At that point she drew a sigh of false relief. She remembered our two pregnant bellies, she wanted to touch them. She placed her broad hand almost on my pubic bone, she asked what month I was in. As soon as I said the fourth she exclaimed: No way you’re already in the fourth. Of Lila, on the other hand, she said, suddenly unfriendly: There are women who never give birth, they want to keep the child inside forever, you’re one of those. It was pointless to remind her that we were in the same month, that we would both give birth in January of the following year. She shook her head, she said to Lila: Just think, I was sure you’d already had it. And she added, with an incoherent note of pain: The more Michele sees you with that belly, the more he suffers; so make it last a long time, you can manage, stick it in front of him, let him drop dead. Then she announced that she had very urgent things to do, but meanwhile she repeated two or three times that we ought to see each other more often ( Let’s reestablish the group from when we were girls, ah, how nice it was, we should have said fuck off to all those shits and thought only of ourselves ). She didn’t even wave goodbye to the children, who were now playing outside, and she went off after making some obscene remarks to the waiter, laughing.

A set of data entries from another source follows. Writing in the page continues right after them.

-- ==== Sys2Proof/Tests/Slice0.lean ====
section
/-!
SUPPORT. Tests: each check of `Instr.wf` refuses an ill-formed command; what the step does with the queue; a few values worked
out by hand from the spec; and for every clause of every statement a state and operands that meet its hypotheses together.
-/
namespace Sys2Proof.Tests

set_option linter.unusedVariables false
set_option maxRecDepth 4000

open Sys2Proof Sys2Proof.Machine

/-! ## Helpers -/

/-- A Dgram of the plainest kind. -/
def dgram0 : Dgram :=
  { macOk := true, market := 0, sender := 0x8000, target := 0, seq := 1, keyId := 0, respond := true }
/-- A FrameHdr of the plainest kind. -/
def frame0 : FrameHdr :=
  { fcsOk := true, version := 1, market := 0, src := 0, dst := 0, gen := 0, len := 64, ownMac := false, cls := 0 }
/-- A PairHdr of the plainest kind. -/
def pairHdr0 : PairHdr :=
  { crcOk := true, epoch := 0, set := 0, offset := 0, len := 0, total := 0, totalOk := true }
/-- A BridgeFrame of the plainest kind. -/
def bridge0 : BridgeFrame :=
  { port := 0, srcMac := 1, dstMac := 2, basket := false, pub := false, dstId := 0, tagged := false, vid := 0, pcp := 0, len := 64 }
/-- A Control of the plainest kind. -/
def ctl0 : Control :=
  { st := .spare, phase := .wait, pairId := false, owning := false, hash8 := 0, mirrorVer := 0, patchNo := 0, patchFrame := none, epoch := 0 }
/-- A HelloInfo of the plainest kind. -/
def hello0 : HelloInfo :=
  { member := 0, sync := true, hops := 0, pair := 0, otherMac := false, hash8 := 0 }
/-- A FwImage of the plainest kind. -/
def fw0 : FwImage :=
  { length := 0, stepping := 0xB1, mirrorVer := 0, version := 0, headerOk := true, keySlot := 0, sigOk := true, lib := 0 }
/-- A TrimSession of the plainest kind. -/
def trim0 : TrimSession :=
  { span := false, port := 0, steps := 0, lastPress := 0 }
/-- A SearchReading of the plainest kind. -/
def search0 : SearchReading :=
  { vLine := 0, fl := 0#32, angle := 0, reversed := false, seqHeld := false }
/-- A PhaseSample of the plainest kind. -/
def phase0 : PhaseSample :=
  { iu := [], iv := [], iw := [], udc := [], fu := [], fv := [], fw := [], valley := false }
/-- A Lantern of the plainest kind. -/
def lantern0 : Lantern :=
  { issued := 0, st := .spare, health := .good, fresh := true, aislesLinked := 0, epoch := 0 }
/-- A SetReading of the plainest kind. -/
def setRd0 : SetReading :=
  { gammaM := [], gammaRef := [], rNtc := 0#32, tAisle := 0, unlock := false, overrange := false }
/-- A change of the state. -/
def onTop (f : State → State) (s : State) : State := f s
/-- A change of one wick, channel, column, … (the same for each kind of item below). -/
def onWick (w : Nat) (f : Wick → Wick) (s : State) : State := setWick s w (f (wickOf s w))
def onChan (c : Nat) (f : MoistCh → MoistCh) (s : State) : State := setChan s c (f (chanOf s c))
def onCol (c : Nat) (f : Column → Column) (s : State) : State := setCol s c (f (colOf s c))
def onDry (c : Nat) (f : Dry → Dry) (s : State) : State := setDry s c (f (dryOf s c))
def onAer (g : Nat) (f : Aer → Aer) (s : State) : State := setAer s g (f (aerOf s g))
def onEng (e : Nat) (f : Engine → Engine) (s : State) : State := setEng s e (f (engOf s e))
def onMot (m : Nat) (f : Motor → Motor) (s : State) : State := setMot s m (f (motOf s m))
def onGate (m : Nat) (f : Gate → Gate) (s : State) : State := setGate s m (f (gateOf s m))
def onRoute (r : Nat) (f : Route → Route) (s : State) : State := setRoute s r (f (routeOf s r))
def onAis (n : Nat) (f : Aisle → Aisle) (s : State) : State := setAis s n (f (aisOf s n))
def onStl (i : Nat) (f : Stall → Stall) (s : State) : State := setStl s i (f (stlOf s i))
def onTx (n : Nat) (f : TxPort → TxPort) (s : State) : State := setTx s n (f (txOf s n))
def onSol (v : Nat) (f : SolPort → SolPort) (s : State) : State := setSol s v (f (solOf s v))
def onSens (i : Nat) (f : Sensor → Sensor) (s : State) : State := setSens s i (f (sensOf s i))
def onTaper (j : Nat) (f : Taper → Taper) (s : State) : State := setTaper s j (f (taperOf s j))
def onLoop (i : Nat) (f : Loop → Loop) (s : State) : State := setLoop s i (f (loopOf s i))
def onSlot (i : Nat) (f : Slot → Slot) (s : State) : State := setSlot s i (f (slotOf s i))
/-- A field of a register, stored and in force. -/
def bits (r : RegName) (i lo n x : Nat) (s : State) : State := putReg s r i (setFldW (regW s r i) lo n x)
/-- A mirror set with nothing in it. -/
def mirror0 : MirrorSet :=
  { seq := 0, epoch := 0, frame := 0, close := 0, hash8 := 0, mirrorVer := 0, overrun := false, cols := [], parcels := [], slots := [],
    insts := [], dry := [], snaps := [], motors := [], sols := [], txs := [], doMap := [], cmds := [], credits := [] }
/-- A full stream image with nothing in it. -/
def img0 : StreamImg :=
  { full := true, length := 0, headerOk := true, stepping := 0xB1, keySlot := 0, sigOk := true, version := 0, patchNo := 0, secs := [],
    secOk := true, hasIdentity := true, hash := 0, baseHash := 0, recordOk := true, result := Structure.empty }
/-- A request for a record. -/
def ev0 : EvReq := { src := srcDev 0, name := .recorderRestored, t := 0, came := 0, data := 0, conts := 0 }
/-- The record that ev0 gives. -/
def rec0 : EvRec := { seq := 1, tFirst := 0, tLastUs := 0, src := srcDev 0, name := .recorderRestored, conts := 0, isCont := false, rep := 1, data := 0 }
/-- A checkpoint with nothing in it. -/
def ckpt0 : Ckpt :=
  { col := 0, hash := 0, plen := 0, len := 0, origin := 0, shift := 0, wick := 0, k := 0, countCk := 0, losses := 0, auxResets := 0, time := 0, shadowN := 0, table := [], shadow := [], reIn := [], reDis := [], crc := 0#32 }
/-- A market key with ADMIN access. -/
def key0 : MktKey := { key := 0, keyId := 0, level := 3 }
/-- A frozen image with nothing in it. -/
def frozen0 : Frozen :=
  { stepping := 0, device := 0, market := 0, firmware := 0, lib := 0, hash := 0, first := 0, last := 0, streams := [], chain := 0,
    key := { frame := 0, hash8 := 0, image := imageOf State.reset, seen := 0, complete := false }, segs := [], imported := false, sig := 0, formatOk := true }
/-- A record of a stall. -/
def edge0 : UpRec := .cnt 0 0 0 0#8
/-- An EDGE instance due in every frame. -/
def inst0 : Inst :=
  { typ := .edge, engine := 0, k := 0, phase := 0, mirror := false, tally := false, items := 0, owner := none, expert := false, idx := 0,
    ins := [], outs := [], vals := [], ids := [] }
/-- A motor as a member of a route. -/
def memb0 : RouteMember :=
  { kind := .motor 0, wick := none, vNom := 0#32, target := 0#32, proofDi := none, runOut := 0, tClear := 0, shared := false }
/-- The state that a command leaves. -/
def after (c : Instr) (s : State) : State := match exec c s with | .next t => t | _ => s
/-- A summary with nothing in it. -/
def sum0 : Summary :=
  { second := 0, firstFrame := 0, frames := 0, bytes := 0, evrHead := 0, gap := false, damaged := false, unsynced := false, stepped := false,
    stalls := [], wicks := [], motors := [], chans := [], sols := [], txs := [], rows := [], aisles := [], rails := [], selected := [] }
/-- A structure with nothing but its load tables. -/
def str0 : Structure := { Structure.empty with rows := List.replicate 8 32, we := List.replicate 128 0 }
/-- The sections that a full stream must have. -/
def secs0 : List SecDigest := requiredSecs.map (fun t => { typ := t, size := 1, digest := 0 })
/-- A full stream that passes every check. -/
def okFull : StreamImg := { img0 with secs := secs0, hash := structHash (mergeSecs Structure.empty { img0 with secs := secs0 }), result := str0 }
def patch0 : StreamImg := { img0 with full := false, hasIdentity := false, secs := [{ typ := 3, size := 1, digest := 0 }] }
/-- A patch that passes every check. -/
def okPatch : StreamImg := { patch0 with hash := structHash (mergeSecs Structure.empty patch0), result := str0 }
/-- A frozen image of a chain that passes every check. -/
def okFrozen : Frozen := { frozen0 with stepping := 0xB1, hash := okFull.hash, streams := [okFull], chain := 1 }
/-- An image that passes each check of R389 is accepted: the witnesses below state each check. -/
theorem validate_ok {s : State} {base : Structure} {img : StreamImg} (h1 : (img.headerOk && decide (img.length ≤ 16777216) && (img.hasIdentity || !img.secs.isEmpty)) = true) (h2 : img.stepping = 0xB1)
    (h3 : (img.sigOk && streamKeyOk s img.keySlot) = true) (h4 : ¬ img.version < s.mgt.floorStr) (h5 : secsOk img = true)
    (h6 : structHash (mergeSecs base img) = img.hash) (h7 : (!img.full && img.baseHash != base.hash) = false) (h8 : recordsOk img = true)
    (h9 : facesOk img.result = true) (h10 : capacityOk s img.result = true) (h11 : rulesOk s img.full base img.result = true)
    (h12 : pairEntriesOk img.result = true) (h13 : (!img.full && !retiringOk s img.result) = false) : validate s base img = .ok := by
  simp [validate, *]
theorem loadStream_ok {s : State} {img : StreamImg} {l : List StreamImg} (h0 : s.mgt.strB = false) (h1 : s.mgt.bankA = img :: l)
    (h2 : s.mgt.validA = true) (h3 : img.full = true) (h4 : validate s Structure.empty img = .ok) : (loadStream s).hld.cand.isSome = true := by
  simp [loadStream, tryBank, fullOf, bankOf, bankValid, modHld, hldResult, h0, h1, h2, h3, h4]
theorem rltCheck_ok (s : State) {x : FwImage} (h : fwImage s = some x) (hl : x.lib = okFrozen.lib)
    (hv : validateRlt s Structure.empty okFull = .ok) : (rltCheck s okFrozen).1 = 0 := by
  have hc : rltChain s Structure.empty true (okFrozen.streams.take okFrozen.chain) = (.ok, resultOf Structure.empty okFull) := by
    show rltChain s Structure.empty true [okFull] = _
    simp [rltChain, hv, show okFull.full = true from rfl]
  have hh : (resultOf Structure.empty okFull).hash = okFrozen.hash := rfl
  simp [rltCheck, hc, h, hl, hh, show okFrozen.formatOk = true from rfl, show okFrozen.stepping = 177 from rfl,
    show okFrozen.streams.isEmpty = false from rfl]
/-- The core runs at stage 8. -/
def running (s : State) : State := { s with snf := { s.snf with corePowered := true, stage := 8 } }
/-- A configuration is committed. -/
def committed (s : State) : State := { s with hld := { s.hld with committed := true } }
/-- The market key `key0` stands in slot 0. -/
def keyed (s : State) : State := { s with mgt := { s.mgt with keys := [(0, key0)] } }
/-- VAUX stands and the monitor runs. -/
def powered (s : State) : State := { s with snf := { s.snf with vaux := true }, mgt := { s.mgt with halted := false } }
/-- Outputs are enabled and gated on. -/
def enabled (s : State) : State := { s with snf := { s.snf with enabled := true }, pair := { s.pair with gate := true } }
/-- The monitor's write latch is open. -/
def latched (s : State) : State := { s with mon := { s.mon with latched := true } }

“She’s an idiot,” Lila said, sulkily. “What’s wrong with my stomach?”
“Nothing.”
“And me?”
“Nothing, don’t worry.”
It was true, nothing was wrong with Lila: nothing new. She remained the same restless creature with an irresistible force of attraction, and that force made her special. Every one of her affairs, for better or for worse (how she was reacting to the pregnancy, what she had done to Michele and how she had subdued him, how she was asserting herself in the neighborhood), continued to seem to us more intense than ours, and it was for that reason that time for her seemed to move slowly. I saw her frequently, above all because my mother’s illness brought me to the neighborhood. But with a new sense of balance. Maybe because of my public persona, maybe because of all my private troubles, I felt more mature than Lila by now, and I was increasingly convinced that I could welcome her back into my life, acknowledging her fascination without suffering from it.
In those months I rushed frantically here and there, but the days flew by; paradoxically I felt light even when I crossed the city to take my mother to a doctor’s appointment in the hospital. If I didn’t know what to do with the children I turned to Carmen, or sometimes even Alfonso, who had telephoned me often to tell me I could count on him. But naturally the person in whom I had the most confidence, the one whom Dede and Elsa went to most willingly, was Lila, although she was always burdened by work and exhausted by pregnancy. The differences between my belly and hers were increasing. I had a large, wide stomach, which seemed to expand sideways rather than forward; she had a small stomach, squeezed between narrow hips, sticking out like a ball that was about to tumble out of her lap.